*** ENTRIES SHOWN ***

-- ==== Sys2Proof/Machine/Step.lean ====
section
/-!
DEFINITION. One step: the operation the host presented next, run to its end (00_scope.md R16).
-/

namespace Sys2Proof.Machine

def step (s : State) : Host.Outcome State Fault Refusal :=
  match takeNext s with
  | .ok (i, t) => exec i t
  | .error r => .refused r

/-- `s` with the table row's word presented as its next operation (log 19). -/
def State.withFetchWord (s : State) (nbits w : Nat) : State := presentWord nbits w s

end Sys2Proof.Machine
end

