/-- 60_exceptions.md R281 to R284, R288, and with sections 3 and 6 the construction failures over either transport, each
with its class, in their order (the spec's decision D17): no event precedes the configuration errors, a scan precedes the
device errors, and a configuration or initialisation write that fails ends the construction there, with its cause. No
register is left (the placeholders are the model's, log 8). -/
def Obligations.ConstructionRejections : Prop :=
  ∀ (s : State) (pinList : List PinId) (bus : BusHandle) (address rows columns : Int) (font : Option Font)
    (scans : List (Reply (List BusAddr))), s.mode = .unconstructed → s.op = none →
    let overGpio := exec (.constructOverGpio pinList rows columns font) s
    let overI2c := exec (.i2cTransportConstruct bus address rows columns font) s
    let scanned := { s with
      trace := s.trace ++ [.i2cScan]
      env := { s.env with scans := scans, draws := s.env.draws + 1 } }
    let geometry := (rows = 1 ∨ rows = 2 ∨ rows = 4) ∧ (columns = 16 ∨ columns = 20)
    let legal := (0x20 ≤ address ∧ address ≤ 0x27) ∨
      (s.cfg.addrPolicy = .dual ∧ 0x38 ≤ address ∧ address ≤ 0x3F)
    let failed := fun (f : Failure) (t : State) =>
      Host.Outcome.next (φ := Fault) (ρ := Refusal) (finished (.fail f) (discardRegisters t))
    (¬geometry → overGpio = failed (.invalidGeometry rows columns) s ∧
      overI2c = failed (.invalidGeometry rows columns) s ∧
      (Failure.invalidGeometry rows columns).failureClass = .configurationError) ∧
    (geometry → pinList.length ≠ 7 → pinList.length ≠ 11 → overGpio = failed (.invalidPinCount pinList.length) s ∧
      (Failure.invalidPinCount pinList.length).failureClass = .configurationError) ∧
    (geometry → ¬legal → overI2c = failed (.invalidAddress address) s ∧
      (Failure.invalidAddress address).failureClass = .configurationError) ∧
    (∀ found, geometry → legal → s.env.scans = .answer found :: scans → BitVec.ofInt 7 address ∉ found →
      overI2c = failed (.deviceNotFound address) scanned ∧
      (Failure.deviceNotFound address).failureClass = .deviceError) ∧
    (∀ cause, (Failure.transportError cause).failureClass = .deviceError ∧
      (geometry → legal → s.env.scans = .failure cause :: scans → overI2c = failed (.transportError cause) scanned)) ∧
    (∀ (found : List BusAddr) (k : Nat) (cause : Cause) (rest : List (Reply Unit)), EventsReturn s → geometry → legal →
      s.env.scans = .answer found :: scans → BitVec.ofInt 7 address ∈ found →
      k < 8 + 11 * cycleWrites s.cfg.granularity →
      s.env.writes = List.replicate k (.answer ()) ++ .failure cause :: rest →
      let a := BitVec.ofInt 7 address
      let fs := 0x20#8 ||| (if rows = 1 then 0x00#8 else 0x08#8) ||| (if font = some .font5x10 then 0x04#8 else 0x00#8)
      ∃ evs sent f, overI2c = failed (.transportError cause) { afterWrites (k + 1) rest scanned with
          trace := scanned.trace ++ evs
          sent := s.sent ++ sent } ∧
        evs <+: List.replicate 8 (.i2cWrite a 0x00#8) ++ i2cInitEvents s.cfg.granularity a 0x00#8 fs ∧
        writeCount evs = k + 1 ∧ evs.getLast? = some (.i2cWrite a f) ∧ sent <+: initSent 4 fs)

/-- 42_i2c_transport.md R190 with 10_state.md R44: a construction over I2C, every bus event answered, its whole trace, its
counts (R230), its waiting and the state it leaves. -/
def Obligations.ConstructOverI2c : Prop :=
  ∀ (s : State) (bus : BusHandle) (address rows columns : Int) (font : Option Font) (found : List BusAddr)
    (scans : List (Reply (List BusAddr))) (rest : List (Reply Unit)),
    s.mode = .unconstructed → s.op = none → EventsReturn s → legalGeometry rows columns = true →
    legalAddress s.cfg.addrPolicy address = true →
    s.env.scans = .answer found :: scans → BitVec.ofInt 7 address ∈ found →
    NextWritesOk (8 + 11 * cycleWrites s.cfg.granularity) rest s →
    let a := BitVec.ofInt 7 address
    let fs := 0x20#8 ||| (if rows = 1 then 0x00#8 else 0x08#8) ||| (if font = some .font5x10 then 0x04#8 else 0x00#8)
    let scan : List Event := [.i2cScan]
    exec (.i2cTransportConstruct bus address rows columns font) s =
      .next (finished .ok { s with
        mode := .ready
        transport := some .i2c
        width := 4
        rows := rows.toNat
        cols := columns.toNat
        lineFlag := rows != 1
        font := font.getD .font5x8
        dcb := 0b100#3
        addr := a
        ioConfig := 0x00#8
        ioWrite := 0x60#8
        released := false
        ib := some 0x06#8
        rsel := some false
        nib := some 0x6#4
        env := { s.env with
          scans := scans, writes := rest, draws := s.env.draws + 1 + (8 + 11 * cycleWrites s.cfg.granularity) }
        trace := s.trace ++ scan ++ List.replicate 8 (.i2cWrite a 0x00#8)
          ++ i2cInitEvents s.cfg.granularity a 0x00#8 fs
        sent := s.sent ++ initSent 4 fs }) ∧
    (i2cInitEvents .perPin a 0x00#8 fs).length = 103 ∧ (i2cInitEvents .perPhase a 0x00#8 fs).length = 48 ∧
    totalWait (i2cInitEvents s.cfg.granularity a 0x00#8 fs) = 57540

*** End of ENTRIES SHOWN ***

**DESCRIPTION OF THE TASK**
Taking the entries above, write out exactly the lines starting with the line containing "ioWrite := 0x60#8" and going on through the line containing "trace := s.trace ++ scan", both included, and nothing else.

**RESPONSE TO THIS TASK**
        ioWrite := 0x60#8
        released := false
        ib := some 0x06#8
        rsel := some false
        nib := some 0x6#4
        env := { s.env with
          scans := scans, writes := rest, draws := s.env.draws + 1 + (8 + 11 * cycleWrites s.cfg.granularity) }
        trace := s.trace ++ scan ++ List.replicate 8 (.i2cWrite a 0x00#8)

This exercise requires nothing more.